SEO configuration
With an SEO configuration file you can automatically generate the robots.txt
and sitemap.xml
files in the root directory of a website. Those files are important for search engine optimisation.
sitemap.xml
and robots.txt
files are machine-readable files stored in the root folder of a website containing information about which URLs of a website shall be indexed by search engines and which not. The built-in SEO configuration type helps in creating the two machine-readable SEO files as automatically as possible.

Create a sitemap.xml
file in the following way:
- open the Explorer and navigate to the root folder of your website
- click on the wand icon which opens the Create new resource dialog
- choose "Configurations" from the select box and from the list that appears, choose the SEO configuration type
- save the SEO configuration file as "
sitemap.xml
" - open the newly created file with the content editor and make sure that the "XML sitemap" mode is selected
As a default, a sitemap.xml
contains all navigation entries of a website as well as all detail page URLs for all the contents stored in the website.
This default behaviour can be modified in the following way:
Container page dates. If checked, the last modification date of a container page or a content shown on a detail page is included in the sitemap.xml
file. There are search engines that use this date to optimize the crawling of a site.
Sitemap generator class. Advanced option if your installation provides a custom Java class for sitemap generation.
Cache. If checked, loads a cached version of the sitemap.xml
file, especially useful for large websites, where the generation of the XML sitemap can be a resource intensive task taking a long time; this only works in combination with the scheduled job org.opencms.site.xmlsitemap.CmsUpdateXmlSitemapCacheJob
that refreshes the cached file on a regular basis
Include folder. If a folder is selected all container pages and detail contents, including resources from subfolders, will be included in the XML sitemap. Please note that all other folders on the same level or above will no longer appear in the sitemap.xml
.
Exclude folder. Allows to exlude container pages and detail contents, including resources from subfolders. This is typically used to exclude certain subfolders from the previously included folder.

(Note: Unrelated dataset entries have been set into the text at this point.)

/-- Vector V75: reset in the middle of an operation. -/
theorem test_reset_aborts :
    out (step ((inTdLoop 1073707009#64 201#64).withTurns [.reset])) = some State.reset := rfl
/-- R8: the one stop of the model, in a state that no run reaches (log 7). -/
theorem test_remainder_by_zero_stops : step (inTdLoop 9#64 0#64) = .fault .remainderByZero := rfl
/-- R60's recommended wrapper: offset 24 is CMD, little-endian. -/
theorem test_recommended_wrapper :
    recommendedWrapper 0x1000 ⟨true, 0x1018, 8, [2#8, 0#8, 0#8, 0#8, 0#8, 0#8, 0#8, 0#8]⟩ = some 0xB0000000000000002#68 ∧
    recommendedWrapper 0x1000 ⟨true, 0x101C, 8, [2#8, 0#8, 0#8, 0#8, 0#8, 0#8, 0#8, 0#8]⟩ = none ∧
    recommendedWrapper 0x1000 ⟨false, 0x1018, 4, []⟩ = none := by decide
/-- R60, naturally aligned accesses only: at base 4 the 8-byte access at address 4 is refused. -/
theorem test_recommended_wrapper_is_naturally_aligned : recommendedWrapper 4 ⟨false, 4, 8, []⟩ = none := by decide
/-- R60: what is refused does not reach the unit; what is not becomes one transaction. -/
theorem test_recommended_wrapper_presents :
    (presentAccess (recommendedHostWrapper 0) [] ⟨false, 32, 4, []⟩ State.reset).pending = [] ∧
    (presentAccess (recommendedHostWrapper 0) [] ⟨false, 32, 8, []⟩ State.reset).pending =
      [.host 0x40000000000000000#68] := by decide
/-- R159: a run has not ended while the host has a transaction to issue, and has ended well after the last. -/
theorem test_run_ends_after_last_transaction :
    (State.reset.withTurns [.host 0x90000000000000005#68]).endedWell = false ∧
    (State.reset.withTurns [.engine]).endedWell = true ∧ State.reset.endedWell = true := by decide
/-- R159, at the end of vector V71: WDROP = 1 is a run in which the hazard was violated. -/
theorem test_run_with_dropped_write :
    State.ended { State.reset with x0 := 4#64, done := true, wdrop := true } = true ∧
    State.endedWell { State.reset with x0 := 4#64, done := true, wdrop := true } = false := by decide

/-! ### Witnesses: concrete states and operands that meet the hypotheses of the obligations -/

theorem engineNext_none {s : State} (h : s.pending = []) : EngineNext s s := .inl ⟨h, rfl⟩

/-- EveryOtherCommandWordIsIllegal, at the words next to the two commands. -/
theorem witness_EveryOtherCommandWordIsIllegal :
    (0#64 : Word) ≠ 1#64 ∧ (0#64 : Word) ≠ 2#64 ∧ (3#64 : Word) ≠ 1#64 ∧ (3#64 : Word) ≠ 2#64 ∧
    State.reset.phase = .idle := by decide

/-- EncodeInvertsDecode, a `rd` word with data that is not 0 among them (log 9). -/
theorem witness_EncodeInvertsDecode :
    decode (.c 2#64) = .ok .modexp ∧ decode (.t 0xB0000000000000002#68) = .ok (.wr .cmd 2#64) ∧
    decode (.t 0x50000000000000007#68) = .ok (.rd .res 7#64) := ⟨rfl, rfl, rfl⟩

theorem witness_StepRunsDecodedInstruction :
    (State.reset.withTurns [.host 0x90000000000000005#68]).pending = .host 0x90000000000000005#68 :: [] ∧
    decode (.t 0x90000000000000005#68) = .ok (.wr .op1 5#64) := ⟨rfl, rfl⟩

theorem witness_FetchedWordRunsNext :
    decodeTableWord 64 2 = some .modexp ∧ decodeTableWord 68 0x40000000000000000 = some (.rd .status 0#64) ∧
    decodeTableWord 72 0xB0000000000000003 = some (.wr .cmd 3#64) := ⟨rfl, rfl, rfl⟩

/-- OperandWriteWhenIdle, ReadOnlyWriteDroppedWhenIdle, IsprimeAcceptedWhenIdle, ModexpAcceptedWhenIdle, and the write clause
of StatusWordLayout. -/
theorem witness_idle : State.reset.phase = .idle ∧ ({ State.reset with done := true, x3 := 1#64 } : State).phase = .idle := by
  decide

/-- WriteWhileBusyOnlySetsWdrop, in each of the four phases. -/
theorem witness_busy :
    (inPhase .tdStart 7#64 0#64 0#64).busy = true ∧ (inTdLoop 7#64 3#64).busy = true ∧
    (inPhase .meStart 3#64 5#64 7#64).busy = true ∧ (inMeLoop 7#64 1#64 3#64 5#64).busy = true := by decide

/-- WriteWhileFaultedDropped, FaultedLeftOnlyByReset. -/
theorem witness_faulted :
    (inPhase .faulted 1#64 2#64 3#64).phase = .faulted ∧
    ¬ ResetNext (inPhase .faulted 1#64 2#64 3#64) ∧
    ResetNext ((inPhase .faulted 1#64 2#64 3#64).withTurns [.reset]) :=
  ⟨rfl, nofun, [], rfl⟩

/-- InstructionFrame, one instruction of each constructor; every instruction completes in every state. -/
theorem witness_InstructionFrame :
    (∃ t, exec .isprime State.reset = .next t) ∧ (∃ t, exec .modexp (inTdLoop 9#64 3#64) = .next t) ∧
    (∃ t, exec (.wr .cmd 0#64) State.reset = .next t) ∧ (∃ t, exec (.rd .res 0#64) State.reset = .next t) :=
  ⟨⟨_, rfl⟩, ⟨_, rfl⟩, ⟨_, rfl⟩, ⟨_, rfl⟩⟩

/-- IsprimeStartStep: n = 1, 2, 4, 3, one for each clause. -/
theorem witness_IsprimeStartStep :
    (∀ n : Word, EngineNext (inPhase .tdStart n 0#64 0#64) (inPhase .tdStart n 0#64 0#64) ∧
      (inPhase .tdStart n 0#64 0#64).phase = .tdStart) ∧
    ((inPhase .tdStart 1#64 0#64 0#64).x0.toNat < 2) ∧ (inPhase .tdStart 2#64 0#64 0#64).x0.toNat = 2 ∧
    (2 < (inPhase .tdStart 4#64 0#64 0#64).x0.toNat ∧ (inPhase .tdStart 4#64 0#64 0#64).x0.toNat % 2 = 0) ∧
    (2 < (inPhase .tdStart 3#64 0#64 0#64).x0.toNat ∧ (inPhase .tdStart 3#64 0#64 0#64).x0.toNat % 2 = 1) :=
  ⟨fun _ => ⟨engineNext_none rfl, rfl⟩, by decide, by decide, by decide, by decide⟩

/-- IsprimeLoopStep: n = 8, 9, 11 at I = 3, one for each clause. -/
theorem witness_IsprimeLoopStep :
    (∀ n : Word, EngineNext (inTdLoop n 3#64) (inTdLoop n 3#64) ∧ (inTdLoop n 3#64).phase = .tdLoop ∧
      3 ≤ (inTdLoop n 3#64).i.toNat) ∧
    ((8#64 : Word).toNat < (3#64 : Word).toNat * (3#64 : Word).toNat) ∧
    ((3#64 : Word).toNat * (3#64 : Word).toNat ≤ (9#64 : Word).toNat ∧ (9#64 : Word).toNat % (3#64 : Word).toNat = 0) ∧
    ((3#64 : Word).toNat * (3#64 : Word).toNat ≤ (11#64 : Word).toNat ∧ (11#64 : Word).toNat % (3#64 : Word).toNat ≠ 0) :=
  ⟨fun _ => ⟨engineNext_none rfl, rfl, le_refl 3⟩, by decide, by decide, by decide⟩

/-- ModexpStartStep: modulus 0, 1, 2, one for each clause. -/
theorem witness_ModexpStartStep :
    (∀ m : Word, EngineNext (inPhase .meStart 0#64 0#64 m) (inPhase .meStart 0#64 0#64 m) ∧
      (inPhase .meStart 0#64 0#64 m).phase = .meStart) ∧
    (0#64 : Word).toNat = 0 ∧ (1#64 : Word).toNat = 1 ∧ 2 ≤ (2#64 : Word).toNat :=
  ⟨fun _ => ⟨engineNext_none rfl, rfl⟩, by decide, by decide, by decide⟩

/-- ModexpLoopStep: modulus 2, E = 0 and E = 1. -/
theorem witness_ModexpLoopStep :
    (∀ e : Word, EngineNext (inMeLoop 2#64 1#64 1#64 e) (inMeLoop 2#64 1#64 1#64 e) ∧
      (inMeLoop 2#64 1#64 1#64 e).phase = .meLoop ∧ 2 ≤ (inMeLoop 2#64 1#64 1#64 e).x2.toNat) ∧
    (0#64 : Word).toNat = 0 ∧ (1#64 : Word).toNat ≠ 0 :=
  ⟨fun _ => ⟨engineNext_none rfl, rfl, le_refl 2⟩, by decide, by decide⟩

theorem witness_ModulusZeroFaults :
    (inPhase .idle 5#64 3#64 0#64).phase = .idle ∧ (inPhase .idle 5#64 3#64 0#64).x2 = 0#64 ∧
    ((inPhase .idle 5#64 3#64 0#64).withTurns [.host 0xB0000000000000002#68, .engine]).pending =
      .host 0xB0000000000000002#68 :: .engine :: [] := ⟨rfl, rfl, rfl⟩

/-- A step of each kind of transition, with the state it acts on: WdropSticky, DoneLifetime, PhaseTransitionTable,
OperandsChangeOnlyByIdleWrite, ResultWrittenOnlyAtCompletion, CauseWrittenOnlyByFaultEntry,
HiddenRegistersWrittenOnlyByTheirOperation, ResetFromAnyState, ResetKeepsHostSide. -/
theorem witness_transitions :
    (∃ t, step (inMeLoop 7#64 5#64 2#64 0#64) = .next t ∧ EngineNext (inMeLoop 7#64 5#64 2#64 0#64) (inMeLoop 7#64 5#64 2#64 0#64) ∧
      ¬ ResetNext (inMeLoop 7#64 5#64 2#64 0#64)) ∧
    (∃ t, step (State.reset.withTurns [.host 0x90000000000000005#68]) = .next t ∧
      HostNext (State.reset.withTurns [.host 0x90000000000000005#68]) 0x90000000000000005#68 State.reset ∧
      ¬ ResetNext (State.reset.withTurns [.host 0x90000000000000005#68])) ∧
    (∃ t, step ((inTdLoop 9#64 3#64).withTurns [.reset]) = .next t ∧ ResetNext ((inTdLoop 9#64 3#64).withTurns [.reset])) :=
  ⟨⟨_, rfl, engineNext_none rfl, nofun⟩, ⟨_, rfl, ⟨[], rfl, rfl⟩, nofun⟩, ⟨_, rfl, [], rfl⟩⟩

/-- WdropSticky: a write while BUSY; a read while BUSY, which is not one. -/
theorem witness_WdropSticky :
    (HostNext ((inTdLoop 97#64 5#64).withTurns [.host 0x80000000000000004#68]) 0x80000000000000004#68 (inTdLoop 97#64 5#64) ∧
      ((inTdLoop 97#64 5#64).withTurns [.host 0x80000000000000004#68]).busy = true ∧
      decodeT 0x80000000000000004#68 = .wr .op0 4#64) ∧
    (∀ w u loc v, HostNext ((inTdLoop 97#64 5#64).withTurns [.host 0x40000000000000000#68]) w u →
      ((inTdLoop 97#64 5#64).withTurns [.host 0x40000000000000000#68]).busy = true → decodeT w ≠ .wr loc v) := by
  refine ⟨⟨⟨[], rfl, rfl⟩, rfl, rfl⟩, ?_⟩
  rintro w u loc v ⟨rest, h, -⟩ -
  cases h
  nofun

/-- DoneLifetime: an acceptance, a completion, and a step that is neither. -/
theorem witness_DoneLifetime :
    (∃ t, step (State.reset.withTurns [.host 0xB0000000000000001#68]) = .next t ∧ t.busy = true) ∧
    (∃ t, step (inPhase .tdStart 2#64 0#64 0#64) = .next t ∧ t.phase = .idle) ∧
    (∃ t, step (inTdLoop 11#64 3#64) = .next t ∧ ¬ ((inTdLoop 11#64 3#64).phase = .idle ∧ t.busy = true) ∧
      ¬ ((inTdLoop 11#64 3#64).busy = true ∧ t.phase = .idle)) :=
  ⟨⟨_, rfl, rfl⟩, ⟨_, rfl, rfl⟩, ⟨_, rfl, by decide, by decide⟩⟩

/-- PhaseTransitionTable: a write to CMD while IDLE, and the two host clauses' other case. -/
theorem witness_PhaseTransitionTable :
    (HostNext (State.reset.withTurns [.host 0xB0000000000000003#68]) 0xB0000000000000003#68 State.reset ∧
      State.reset.phase = .idle ∧ decodeT 0xB0000000000000003#68 = .wr .cmd 3#64) ∧
    (∀ v, decodeT 0xA0000000000000003#68 ≠ .wr .cmd v) ∧ (inTdLoop 9#64 3#64).phase ≠ .idle :=
  ⟨⟨⟨[], rfl, rfl⟩, rfl, rfl⟩, nofun, nofun⟩

/-- FaultsArePrecise: the two faults. -/
theorem witness_FaultsArePrecise :
    (∃ t, step (State.reset.withTurns [.host 0xB0000000000000000#68]) = .next t ∧ State.reset.phase ≠ .faulted ∧
      t.phase = .faulted) ∧
    (∃ t, step (inPhase .meStart 5#64 3#64 0#64) = .next t ∧ (inPhase .meStart 5#64 3#64 0#64).phase ≠ .faulted ∧
      t.phase = .faulted) :=
  ⟨⟨_, rfl, nofun, rfl⟩, ⟨_, rfl, nofun, rfl⟩⟩

/-- ResetFromAnyState: a step that is no reset from a FAULTED state with WDROP set. -/
theorem witness_ResetFromAnyState :
    ¬ ResetNext { State.reset with phase := .faulted, cause := 2#2, wdrop := true } ∧
    (∃ t, step { State.reset with phase := .faulted, cause := 2#2, wdrop := true } = .next t) :=
  ⟨nofun, ⟨_, rfl⟩⟩

/-- IsprimeNeverFaults, StepKeepsInvariant, StepAlwaysAnswers, EveryOperationEnds: states that meet the invariant. -/
theorem witness_Inv :
    (inPhase .tdStart 0#64 0#64 0#64).Inv ∧ (inTdLoop 9#64 3#64).Inv ∧ (inMeLoop 2#64 1#64 1#64 1#64).Inv ∧
    (∃ t, step (inTdLoop 9#64 3#64) = .next t) := ⟨by decide, by decide, by decide, ⟨_, rfl⟩⟩

/-- PowerInvariantKept: 3^5 mod 7 after ME_START (vector V31). -/
theorem witness_PowerInvariantKept :
    State.PowerInv { inPhase .meLoop 3#64 5#64 7#64 with acc := 1#64, sq := 3#64, e := 5#64 } ∧
    ∃ t, step { inPhase .meLoop 3#64 5#64 7#64 with acc := 1#64, sq := 3#64, e := 5#64 } = .next t :=
  ⟨fun _ => by decide, ⟨_, rfl⟩⟩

robots.txt content. Do not use this field for a sitemap.xml configuration file.
- if a
sitemap.xml
file is stored in another directory than the root folder of a website, e.g. in a subsite folder (which is not prohibited by the system), this has no effect since search engines only ever search for the file in the root directory - if you open a
sitemap.xml
file in the browser, the URLs of the online project are always displayed, even if you are in the offline project
Create a robots.txt
file in the following way:
- open the Explorer and navigate to the root folder of your website
- click on the wand icon which opens the Create new resource dialog
- choose "Configurations" from the select box and from the list that appears, choose the SEO configuration type
- save the SEO configuration file as "
robots.txt
" - open the newly created file with the content editor and choose the "robots.txt" mode
- use the robots.txt content field to define your exclusion rules; alle other fields have no relevance for the robots.txt mode
In a standard scenario, the same page can be accessed using multiple URLs:
- /my/folder/index.html
- /my/folder/
- /my/folder
Your sitemap.xml will only hold one kind of these URLs per page, but when editors set links, they might choose any of the variants. Thus a page is probably accessed via all three URL variants by website visitors and search engine crawlers might find different variants following cross links. This complicates the evaluation of tracking data, since the same page is tracked under three different URLs. It can also cause ranking issues due to duplicated content in search engines like Google.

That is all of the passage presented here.